/-- A change of `n` bytes of the flash from an offset on invalidates the data cache and the fetch buffer over them (R420). -/
def flashChanged (D o n : Nat) (d : Dev) : Dev :=
  let keep (l : Nat) : Bool := decide (l * 32 + 32 ≤ 0x20000000 + o) || decide (0x20000000 + o + n ≤ l * 32)
  updCrn D (fun x => { x with fbuf := x.fbuf.filter keep, dcache := x.dcache.filter keep }) d

/-- What a successful operation does as it completes: the flash read to SRAM of `len` bytes, the registers of an MRD, a crypto or mailbox
result in rd, the new contents of a programmed or erased range (log entry 30). -/
def stationDo (D : Nat) (s : Station) (data : BitVec 32) (len : Nat) (bytes : List Byte) (d : Dev) : Dev :=
  match s.op with
  | .fread => updCrn D (crnSramPut (s.dst % 2 ^ 18) ((flashRead d (D / 8) (s.addr % 2 ^ 26) len).take (2 ^ 18 - s.dst % 2 ^ 18))) d
  | .mrd => updCrn D (crnPair s.rd s.val) d
  | .mwr => d
  | .crypt | .mbx => updCrn D (crnSet s.rd data) d
  | .fprog =>
    let b := bytes.take (2 ^ 26 - s.addr % 2 ^ 26)
    flashChanged D (s.addr % 2 ^ 26) b.length (flashWrite (D / 8) (s.addr % 2 ^ 26) b d)

/-- A long operation completes (R416): a mesh access with 0 if it was performed, and a nonzero code that the spec does not give if it
was not; the others with the outcome that their unit reports. -/
def stationComplete (D tag out : Nat) (data : BitVec 32) (len : Nat) (bytes : List Byte) (d : Dev) : Dev :=
  match KMap.look none (crnSt d D).stations tag with
  | some s =>
    if s.done.isSome || !d.cfg.present D then d
    else
      let mesh := s.op == .mrd || s.op == .mwr
      let bad := mesh && !s.ok
      let code := if bad then Config.freeNat (draw d) % 15 + 1 else if mesh then 0 else out
      let d1 := if bad then drawn d else d
      let d2 := updCrn D (fun x => { x with stations := KMap.put none x.stations tag (some { s with done := some code }) }) d1
      if code = 0 ∨ s.op = .mrd then stationDo D s data len bytes d2 else d2
  | none => d

def execStationComplete (D : Die) (tag : Fin 4) (outcome : BitVec 4) (data : BitVec 32) (len : BitVec 18) (bytes : List (BitVec 8))
    (s : State) : Host.Outcome State Fault Refusal :=
  onDev s (stationComplete D tag outcome.toNat data len.toNat bytes)

/-- A 4-bit field of a number replaced. -/
def putNibble (w i v : Nat) : Nat := w - w / 16 ^ i % 16 * 16 ^ i + v % 16 * 16 ^ i

/-- WAITT: the outcome goes to CR.RSSTAT, and the station is free; one with nothing in it is not waited for (log entry 30). -/
def crnWaitt (D tag : Nat) : Dev → Dev :=
  crnStep D 4 false [] (fun d =>
    match KMap.look none (crnSt d D).stations tag with
    | none => (d, .next)
    | some s => match s.done with
      | none => (d, .wait)
      | some c =>
        (updCrn D (fun x => { x with rsstat := putNibble x.rsstat tag c, stations := KMap.put none x.stations tag none }) d, .next))
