-- ==== Sys2Proof/Machine/SysReg.lean ====
section
/-! DEFINITION. System registers as MFSR and MTSR reach them (R61, R86, R95, R97, R138, R158, R161, R176, R314). The queue
commands of R226 are in Queue.lean. -/

namespace Sys2Proof.Machine

/-- The system register numbers that the manual assigns (R86, R95, R161, R176, R226). -/
def srAssigned (n : Nat) : Bool :=
  n == 0 || (decide (0x10 ≤ n) && decide (n ≤ 0x13)) || (decide (0x400 ≤ n) && decide (n ≤ 0x407)) || n == 0x410 || n == 0x411
  || n == 0x428 || (decide (0x430 ≤ n) && decide (n ≤ 0x43F)) || (decide (0x448 ≤ n) && decide (n ≤ 0x44A))
  || (decide (0x450 ≤ n) && decide (n ≤ 0x452)) || n == 0x800 || n == 0x801 || n == 0x810 || n == 0x811 || n == 0x820
  || n == 0x821 || (decide (0x841 ≤ n) && decide (n ≤ 0x846)) || n == 0xC10 || (decide (0xC41 ≤ n) && decide (n ≤ 0xC46))

/-- The copy that a number reaches at a level (R86): 0x401 to 0x406 that of the level. -/
def srHome (pl n : Nat) : Nat := if 0x401 ≤ n ∧ n ≤ 0x406 then Sr.copy pl n else n

/-- Which of the per-level registers a copy is: its offset from EPC, if it is one. -/
def srPerLevel (n : Nat) : Option Nat :=
  if 0x841 ≤ n ∧ n ≤ 0x846 then some (n - 0x841)
  else if 0xC41 ≤ n ∧ n ≤ 0xC46 then some (n - 0xC41)
  else if 0x1041 ≤ n ∧ n ≤ 0x1046 then some (n - 0x1041)
  else none

/-- Whether a number names vector state (R95). -/
def srVector (n : Nat) : Bool := decide (0x10 ≤ n) && decide (n ≤ 0x13)

/-- What MFSR reads (R86): the stored value, but for the registers that hardware computes or that read zero. -/
def srRead (d : Dev) (c n : Nat) : Word :=
  if n = Sr.CORENUM then BitVec.ofNat 64 c
  else if n = Sr.VBYTES then 512
  else if n = Sr.LLOCK ∨ n = Sr.LUNLOCK ∨ n = Sr.QCMD then 0
  else if n = Sr.BPCTL then
    setB ⟨10, 10⟩ (isSealed d (partId d c).toNat) (setF ⟨9, 8⟩ (b2n (flushMode d c)) (sr d c n))
  else if n = Sr.PMCTL then setB ⟨21, 21⟩ (dbgObserve d true) (sr d c n)
  else sr d c n

/-! ### Vector configuration (R95 to R97) -/

/-- Whether a value is valid for VCFG (R97). -/
def vcfgOk (v : Word) : Bool := bitsOf v 63 5 == 0 && !(bitOf v 4 && decide (2 ≤ bitsOf v 3 2))

/-- Write VCFG (R97). -/
def setVcfg (c : Nat) (v : Word) (d : Dev) : Dev := setSr c Sr.VCFG (if vcfgOk v then v else vcfgIll) d

/-- Group size G (R95). -/
def vG (d : Dev) (c : Nat) : Nat := 2 ^ bitsOf (sr d c Sr.VCFG) 1 0
/-- Element width SEW in bits (R95). -/
def vSew (d : Dev) (c : Nat) : Nat := 8 * 2 ^ bitsOf (sr d c Sr.VCFG) 3 2
def vAlt (d : Dev) (c : Nat) : Bool := bitOf (sr d c Sr.VCFG) 4
def vIll (d : Dev) (c : Nat) : Bool := bitOf (sr d c Sr.VCFG) 63
/-- VLMAX = 4,096 × G ÷ SEW (R96). -/
def vlMax (d : Dev) (c : Nat) : Nat := 4096 * vG d c / vSew d c
def vL (d : Dev) (c : Nat) : Nat := (sr d c Sr.VL).toNat
def vStart (d : Dev) (c : Nat) : Nat := (sr d c Sr.VSTART).toNat

/-! ### Partition register (R314) -/

/-- Whether an ISO.HYP_PART field names a partition. -/
def hypNames (d : Dev) (p : Nat) : Bool :=
  fld d 0 Reg.HYP_PART Fl.HYP_PART_NS_HYP == p || fld d 0 Reg.HYP_PART Fl.HYP_PART_S_HYP == p

/-- Whether a write of SYS.PARTID is performed (R314). -/
def partidOk (d : Dev) (c p : Nat) : Bool :=
  if plOf d c = 3 then true
  else
    let st := fld d 0 (Reg.PART p) Fl.PART_STATE
    let own := rg d (coreDie c) (Reg.CORE_OWN (coreLog c))
    let ownP := getF Fl.CORE_OWN_PART own
    let en := getB Fl.CORE_OWN_EN own
    (st == 2 || st == 3) && flg d 0 (Reg.PART p) Fl.PART_WORLD == nsOf d c
      && p != 0 && !hypNames d p
      && (!isSealed d p || (en && ownP == p))
      && (!(en && isSealed d ownP) || p == ownP)

/-- Write SYS.PARTID; a change flushes the predictor in FLUSH mode (R138, R139), in the mode of either value. -/
def setPartid (c p : Nat) (d : Dev) : Dev :=
  let was := flushMode d c
  let d1 := setSr c Sr.PARTID (BitVec.ofNat 64 p) d
  if (partId d c).toNat = p then d1
  else if was || flushMode d1 c then pmcCount c [(6, 1)] (flushPred c d1) else d1

/-! ### Writes -/

/-- Bits of the registers that MTSR stores plainly (R61, R87, R90, R161); none for registers with rules of their own. -/
def srMask (n : Nat) : Option Word :=
  match srPerLevel n with
  | some 0 => some 0xFFFFFFFFFFFFFFFF#64
  | some 1 => some 0x8FFF0FFF00001FFF#64
  | some 2 => some 0xFFFFFFFFFFFFFFFF#64
  | some 3 => some 0x7F#64
  | some 4 => some 0xFFFFFFFFFFFFF000#64
  | some _ => some 0xFFFFFFFFFFFFFFFF#64
  | none =>
    if n = Sr.FCSR then some 0x1FFF#64
    else if n = Sr.TTB0 ∨ n = Sr.TTB1 then some 0xFFFFFFFFFFFFF001#64
    else if n = Sr.HTTB ∨ n = Sr.S2TTB ∨ n = Sr.MTTB then some 0xFFFFFFFFF001#64
    else if n = Sr.EIPA ∨ n = Sr.QIMG then some 0xFFFFFFFFFFFFFFFF#64
    else if n = Sr.PFCTL then some 0x3FF3#64
    else if Sr.PMSEL0 ≤ n ∧ n < Sr.PMSEL0 + 8 then some 0x1FF#64
    else if Sr.PMC0 ≤ n ∧ n < Sr.PMC0 + 8 then some 0xFFFFFFFFFFFFFFFF#64
    else if n = Sr.VSTART then some 0xFFF#64
    else none

/-- A write of CORE.BPCTL (R138, R161): FLUSH, and a change from SHARED to FLUSH, flush the tables. -/
def bpctlWrite (c : Nat) (v : Word) (d : Dev) : Dev :=
  let was := bitsOf (sr d c Sr.BPCTL) 1 0
  let d1 := setSr c Sr.BPCTL ((sr d c Sr.BPCTL &&& ~~~7#64) ||| (v &&& 7#64)) d
  if bitOf v 3 || (was == 0 && bitsOf v 1 0 != 0) then pmcCount c [(6, 1)] (flushPred c d1) else d1

/-- A write of CORE.PMCTL (R161): EN and FRZ_OVF, OVF cleared by ones, LVL as the writer's level allows. -/
def pmctlWrite (c : Nat) (v : Word) (d : Dev) : Dev :=
  let old := sr d c Sr.PMCTL
  let lvl : Word := match plOf d c with | 3 => 0xF0000#64 | 2 => 0x70000#64 | _ => 0x30000#64
  let m : Word := 0x1000FF#64 ||| lvl
  setSr c Sr.PMCTL (((old &&& ~~~m) ||| (v &&& m)) &&& ~~~(v &&& 0xFF00#64)) d

/-- A write of SYS.PSTATE (R55): IEN, VEN and SS, and IES while NS is 0. -/
def pstateWrite (c : Nat) (v : Word) (d : Dev) : Dev :=
  let m : Word := if nsOf d c then 0x68#64 else 0x78#64
  setSr c Sr.PSTATE ((pstate d c &&& ~~~m) ||| (v &&& m)) d

/-- A write of SYS.VL (R97). -/
def vlWrite (c : Nat) (v : Word) (d : Dev) : Dev :=
  setSr c Sr.VL (if vIll d c then 0 else BitVec.ofNat 64 (min v.toNat (vlMax d c))) d

/-- A lock or unlock request (R176, R177): translated as a load; SYS.LLSTAT gets the outcome. -/
def llock (c : Nat) (op : COp) (va : Word) : Act Unit :=
  (translate c va .load).bnd fun x => Act.of fun d =>
    let who := xlWho d c x
    let out (n : Nat) : Act Unit := Act.upd (setSr c Sr.LLSTAT (BitVec.ofNat 64 n))
    match regionOf x.pa with
    | .dram _ _ =>
      if x.mt ≠ 0 then out 4
      else if !dramAdmits d who .r x.pa then (Act.upd (coreRefuse c x.pa who false)).bnd fun _ => out 4
      else
        (coreCall c { Msg.mk' op (.core c) (coreHomeAgent d c x.pa x.tl) 0 (x.pa / 64 * 64) who with
            arg := (partId d c).toNat }).bnd fun r => out r.arg
    | _ => out 4

/-- What MTSR does to a register (R86); `qcmd` is the queue command of R226. RO registers keep their values. -/
def srWrite (qcmd : Word → Act Unit) (c n : Nat) (word : Nat) (v : Word) : Act Unit := Act.of fun d =>
  match srMask n with
  | some m => Act.upd (setSr c n (v &&& m))
  | none =>
    if n = Sr.PSTATE then Act.upd (pstateWrite c v)
    else if n = Sr.VCFG then Act.upd (fun d => setSr c Sr.VL 0 (setSr c Sr.VSTART 0 (setVcfg c v d)))
    else if n = Sr.VL then Act.upd (vlWrite c v)
    else if n = Sr.BPCTL then Act.upd (bpctlWrite c v)
    else if n = Sr.PMCTL then Act.upd (pmctlWrite c v)
    else if n = Sr.PARTID then
      let p := v.toNat % 64
      if partidOk d c p then Act.upd (setPartid c p) else Act.raise (exPriv word)
    else if n = Sr.LLOCK then llock c .lock v
    else if n = Sr.LUNLOCK then llock c .unlock v
    else if n = Sr.QCMD then qcmd v
    else Act.ret ()

end Sys2Proof.Machine
end

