-- ==== Sys2Proof/Machine/VecOps.lean ====
section
/-! DEFINITION. Vector operands and what every vector instruction does around its elements: register groups and elements, the
active elements, operand forms, element types, and the vector configuration fault (R95 to R105). -/

namespace Sys2Proof.Machine

/-! ### Groups and elements (R96) -/

/-- The contents of a group of `g` registers from register `r` on, element 0 in the least significant bits. -/
def vGroup (d : Dev) (c r g : Nat) : Nat := (List.range g).foldl (fun x j => x + ((vReg d c (r + j)).toNat <<< (4096 * j))) 0

/-- Replace the contents of a group. -/
def setGroup (c r g x : Nat) (d : Dev) : Dev :=
  forAll (List.range g) (fun j => setV c (r + j) (BitVec.ofNat 4096 (x >>> (4096 * j)))) d

/-- Element `i` of width `w` of a group's contents. -/
def elt (x w i : Nat) : Nat := (x >>> (i * w)) % 2 ^ w

/-- A group's contents with element `i` replaced. -/
def putElt (x w i v : Nat) : Nat := x - (elt x w i <<< (i * w)) + ((v % 2 ^ w) <<< (i * w))

/-- Write elements, given as (index, value), of a group. -/
def writeElts (c r g w : Nat) (l : List (Nat × Nat)) (d : Dev) : Dev :=
  setGroup c r g (l.foldl (fun x e => putElt x w e.1 e.2) (vGroup d c r g)) d

/-! ### Active elements (R99, R100) -/

/-- Whether the mask selects an element. -/
def vMaskBit (d : Dev) (c : Nat) (mask : BitVec 3) (i : Nat) : Bool := mask == 0#3 || (kReg d c mask.toNat).getLsbD i

/-- Elements from VSTART up to VL, whatever the mask. -/
def bodyElts (d : Dev) (c : Nat) : List Nat := (List.range (vL d c)).filter (fun i => decide (vStart d c ≤ i))

/-- The active elements, in order. -/
def activeElts (d : Dev) (c : Nat) (mask : BitVec 3) : List Nat := (bodyElts d c).filter (vMaskBit d c mask)

/-- A vector instruction completes: VSTART becomes 0 (R100). -/
def vDone (c : Nat) (f : Dev → Dev) : Act Ret := fun d => (setSr c Sr.VSTART 0 (f d), .ok Ret.plain)

/-! ### Operand forms (R105) -/

/-- The second source of a computational instruction: element `i` of a group of elements of width `w`, or one value for all. -/
inductive Src2 where
  | grp (x : Nat)
  | one (v : Nat)
  deriving DecidableEq, Repr

def Src2.at' (s : Src2) (w i : Nat) : Nat := match s with | .grp x => elt x w i | .one v => v % 2 ^ w

/-- The 5-bit signed immediate in the vs2 field, as a pattern of `w` bits. -/
def vImm (a : FmtV) (w : Nat) : Nat := (sext 5 a.vs2.toNat).toNat % 2 ^ w

/-- The form of an instruction, VFUNC[7:6]. -/
def vForm (a : FmtV) : Nat := a.vfunc.toNat / 64
/-- The operation, VFUNC[5:0]. -/
def vMem (a : FmtV) : Nat := a.vfunc.toNat % 64

/-- The second source by form, for an element format where the form is VF. -/
def src2 (d : Dev) (c : Nat) (a : FmtV) (f : Option SF.Fmt) : Src2 :=
  match vForm a with
  | 0 => .grp (vGroup d c a.vs2.toNat (vG d c))
  | 1 => .one (gReg d c a.vs2.toNat).toNat
  | 2 => .one (match f with | some f => fVal d c f a.vs2 | none => 0)
  | _ => .one (vImm a 64)

/-! ### Element types (R101) -/

/-- The floating-point type that VCFG selects. -/
def vFmt (d : Dev) (c : Nat) : Option SF.Fmt :=
  match vSew d c, vAlt d c with
  | 64, false => some SF.b64
  | 32, false => some SF.b32
  | 16, false => some SF.b16
  | 16, true => some SF.bf16
  | 8, false => some SF.e4m3
  | 8, true => some SF.e5m2
  | _, _ => none

/-- The type of the arithmetic group VEC1 and of the floating-point reductions and compares. -/
def vArith (d : Dev) (c : Nat) : Option SF.Fmt :=
  match vFmt d c with
  | some f => if f = SF.b64 ∨ f = SF.b32 ∨ f = SF.b16 then some f else none
  | none => none

/-- The type of twice the width that a narrower type widens to (R108). -/
def vWide (f : SF.Fmt) : Option SF.Fmt :=
  if f = SF.e4m3 ∨ f = SF.e5m2 then some SF.b16
  else if f = SF.b16 ∨ f = SF.bf16 then some SF.b32
  else if f = SF.b32 then some SF.b64
  else none

/-! ### The vector configuration fault (R104) -/

/-- Whether two register ranges (first, count) overlap. -/
def overlaps (a b : Nat × Nat) : Bool := decide (a.1 < b.1 + b.2) && decide (b.1 < a.1 + a.2)

/-- What an instruction asks of its operands: whether the element type is accepted; a group that may be too large, as
(register, size); its group operands in the order vd, vs1, vs2, as (register, size); whether a forbidden overlap exists, and of
which destination; whether VSTART must be zero. -/
structure VNeed where
  ty : Bool
  wide : List (Nat × Nat)
  grps : List (Nat × Nat)
  clash : Option Nat
  start0 : Bool
  deriving DecidableEq, Repr

/-- The fault with a reason and a register number. -/
def exVec (reason reg : Nat) : Exn := Exn.of 0x12 (BitVec.ofNat 64 (reason + reg * 256))

/-- The first condition that is met, in the order of R104's table. -/
def vCheck (d : Dev) (c : Nat) (n : VNeed) : Option Exn :=
  if vIll d c then some (exVec 1 0)
  else if !n.ty then some (exVec 3 0)
  else match n.wide.find? (fun x => decide (8 < x.2)) with
    | some x => some (exVec 6 x.1)
    | none =>
      match n.grps.find? (fun x => x.1 % x.2 != 0) with
      | some x => some (exVec 2 x.1)
      | none =>
        match n.clash with
        | some r => some (exVec 5 r)
        | none => if n.start0 && vStart d c != 0 then some (exVec 4 0) else none

/-- A vector instruction: illegal while VEN is 0 or its encoding is not assigned (R55, R57), then the configuration fault, then
its effect (R89). -/
def vInstr (c : Nat) (op : Nat) (a : FmtV) (legal : Dev → Bool) (need : Dev → VNeed) (body : Act Ret) : Act Ret := fun d =>
  if !getB Ps.VEN (pstate d c) || !legal d then (d, .exn (exIll (a.word op)))
  else match vCheck d c (need d) with
    | some e => (d, .exn e)
    | none => body d

/-- The group operand that the vs2 field names in form VV; none in the other forms. -/
def vs2Grp (a : FmtV) (g : Nat) : List (Nat × Nat) := if vForm a = 0 then [(a.vs2.toNat, g)] else []

/-- The destination's register number when it overlaps a source. -/
def clashOf (vd : Nat × Nat) (srcs : List (Nat × Nat)) : Option Nat := if srcs.any (overlaps vd) then some vd.1 else none

/-! ### Pace tokens (R129) -/

/-- Tokens of a computational instruction: beats of one register operation, times G. -/
def vTokens (per : Nat) (c : Nat) (d : Dev) : Nat := per * vG d c

end Sys2Proof.Machine
end

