/-- The tree over positions 0 to 2^n − 1: its sum and flags. -/
def treeSum (f : SF.Fmt) (rm : Nat) : Nat → List (Option Nat) → Option Nat × Nat
  | 0, l => (l.headD none, 0)
  | n + 1, l =>
    let t := treeLevel f rm l
    let r := treeSum f rm n t.1
    (r.1, t.2 ||| r.2)

/-- Fold values with an operation that raises flags. -/
def foldFp (op : Nat → Nat → Nat × Nat) (z : Nat) (l : List Nat) : Nat × Nat :=
  l.foldl (fun a x => let r := op a.1 x; (r.1, a.2 ||| r.2)) (z, 0)

/-- The value that a reduction writes to vd[0], with flags: `z` is vs2[0], `act` the active elements as (index, value). -/
def redOp (w : Nat) (f : SF.Fmt) (rm m n z : Nat) (act : List (Nat × Nat)) : Nat × Nat :=
  if act.isEmpty then (z, 0)
  else match m with
    | 8 =>
      let t := treeSum f rm 12 ((List.range n).map (fun i => (act.find? (fun e => e.1 == i)).map (·.2)))
      match t.1 with
      | some v => let r := SF.add f rm z v; (r.1, t.2 ||| r.2)
      | none => (z, 0)
    | 9 => foldFp (SF.add f rm) z (act.map (·.2))
    | 10 => foldFp (SF.minMax f false) z (act.map (·.2))
    | 11 => foldFp (SF.minMax f true) z (act.map (·.2))
    | _ => ((act.map (·.2)).foldl (redInt w m) z, 0)

def redLegal (c : Nat) (a : FmtV) (d : Dev) : Bool :=
  decide (vMem a ≤ 11) && vForm a == 0 && !((vMem a == 8 || vMem a == 9) && rmBad d c)

def redBody (c : Nat) (a : FmtV) : Act Ret :=
  vInstr c 0x23 a (redLegal c a)
    (fun d => ⟨decide (vMem a < 8) || (vArith d c).isSome, [], [(a.vs1.toNat, vG d c)], none, true⟩) fun d =>
    let w := vSew d c
    let x := vGroup d c a.vs1.toNat (vG d c)
    let z := elt (vGroup d c a.vs2.toNat 1) w 0
    let r := redOp w ((vArith d c).getD SF.b64) (fcsrRm d c) (vMem a) (vlMax d c) z
      ((activeElts d c a.mask).map (fun i => (i, elt x w i)))
    vDone c (writeFp c a.vd.toNat 1 w [(0, r)]) d

/-- Tokens of a reduction: VFSUM.ORD is stated at SEW 64 only. -/
def redTokens (c : Nat) (a : FmtV) (d : Dev) : Nat :=
  vTokens (if vMem a = 9 then (if vSew d c = 64 then 192 else Config.vecTokens 0x2309 (vSew d c)) else 8) c d

def execReduction (c : CoreId) (a : FmtV) (s : State) : Host.Outcome State Fault Refusal :=
  onDev s (instr c (redTokens c a) (redBody c a))

/-! ### Permutes (R111) -/

/-- OFF of a slide: the VX register, or the VI immediate read as unsigned. -/
def slideOff (d : Dev) (c : Nat) (a : FmtV) : Nat := if vForm a = 1 then (gReg d c a.vs2.toNat).toNat else a.vs2.toNat

/-- What a permute asks for: vd overlaps neither vs1 nor, in form VV, vs2. -/
def permNeed (c : Nat) (a : FmtV) (start0 : Bool) (d : Dev) : VNeed :=
  let g := vG d c
  let srcs := (a.vs1.toNat, g) :: vs2Grp a g
  ⟨true, [], (a.vd.toNat, g) :: srcs, clashOf (a.vd.toNat, g) srcs, start0⟩

def vslideupBody (c : Nat) (form : BitVec 2) (b : OpV) : Act Ret :=
  let a := b.fmt (form.toNat * 64 + 16)
  vInstr c 0x23 a (fun _ => form == 1#2 || form == 3#2) (permNeed c a false) fun d =>
    let w := vSew d c
    let off := slideOff d c a
    let x := vGroup d c a.vs1.toNat (vG d c)
    vDone c (writeElts c a.vd.toNat (vG d c) w (((activeElts d c a.mask).filter (fun i => decide (off ≤ i))).map (fun i =>
      (i, elt x w (i - off))))) d

def execVslideup (c : CoreId) (form : BitVec 2) (a : OpV) (s : State) : Host.Outcome State Fault Refusal :=
  onDev s (instr c (vTokens 8 c) (vslideupBody c form a))

def vslidedownBody (c : Nat) (form : BitVec 2) (b : OpV) : Act Ret :=
  let a := b.fmt (form.toNat * 64 + 17)
  vInstr c 0x23 a (fun _ => form == 1#2 || form == 3#2) (permNeed c a false) fun d =>
    let w := vSew d c
    let off := slideOff d c a
    let x := vGroup d c a.vs1.toNat (vG d c)
    vDone c (writeElts c a.vd.toNat (vG d c) w ((activeElts d c a.mask).map (fun i =>
      (i, if i + off < vlMax d c then elt x w (i + off) else 0)))) d

def execVslidedown (c : CoreId) (form : BitVec 2) (a : OpV) (s : State) : Host.Outcome State Fault Refusal :=
  onDev s (instr c (vTokens 8 c) (vslidedownBody c form a))

def vpermxBody (c : Nat) (b : OpV) : Act Ret :=
  let a := b.fmt 18
  vInstr c 0x23 a (fun _ => true) (permNeed c a false) fun d =>
    let w := vSew d c
    let x := vGroup d c a.vs1.toNat (vG d c)
    let y := vGroup d c a.vs2.toNat (vG d c)
    vDone c (writeElts c a.vd.toNat (vG d c) w ((activeElts d c a.mask).map (fun i =>
      (i, if elt y w i < vlMax d c then elt x w (elt y w i) else 0)))) d

def execVpermx (c : CoreId) (a : OpV) (s : State) : Host.Outcome State Fault Refusal :=
  onDev s (instr c (vTokens 32 c) (vpermxBody c a))

def vcompressBody (c : Nat) (b : OpV) : Act Ret :=
  let a := b.fmt 19
  vInstr c 0x23 a (fun _ => true) (permNeed c a true) fun d =>
    let w := vSew d c
    let x := vGroup d c a.vs1.toNat (vG d c)
    vDone c (writeElts c a.vd.toNat (vG d c) w ((activeElts d c a.mask).zipIdx.map (fun e => (e.2, elt x w e.1)))) d

def execVcompress (c : CoreId) (a : OpV) (s : State) : Host.Outcome State Fault Refusal :=
  onDev s (instr c (vTokens 32 c) (vcompressBody c a))

end Sys2Proof.Machine
end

_ _ _ _

Problem statement: Write out exactly the lines from the line holding "let a := b.fmt 18" through the last line of the data, and nothing besides those lines.

Answer to this problem:
  let a := b.fmt 18
  vInstr c 0x23 a (fun _ => true) (permNeed c a false) fun d =>
    let w := vSew d c
    let x := vGroup d c a.vs1.toNat (vG d c)
    let y := vGroup d c a.vs2.toNat (vG d c)
    vDone c (writeElts c a.vd.toNat (vG d c) w ((activeElts d c a.mask).map (fun i =>
      (i, if elt y w i < vlMax d c then elt x w (elt y w i) else 0)))) d

def execVpermx (c : CoreId) (a : OpV) (s : State) : Host.Outcome State Fault Refusal :=
  onDev s (instr c (vTokens 32 c) (vpermxBody c a))

def vcompressBody (c : Nat) (b : OpV) : Act Ret :=
  let a := b.fmt 19
  vInstr c 0x23 a (fun _ => true) (permNeed c a true) fun d =>
    let w := vSew d c
    let x := vGroup d c a.vs1.toNat (vG d c)
    vDone c (writeElts c a.vd.toNat (vG d c) w ((activeElts d c a.mask).zipIdx.map (fun e => (e.2, elt x w e.1)))) d

def execVcompress (c : CoreId) (a : OpV) (s : State) : Host.Outcome State Fault Refusal :=
  onDev s (instr c (vTokens 32 c) (vcompressBody c a))

end Sys2Proof.Machine
end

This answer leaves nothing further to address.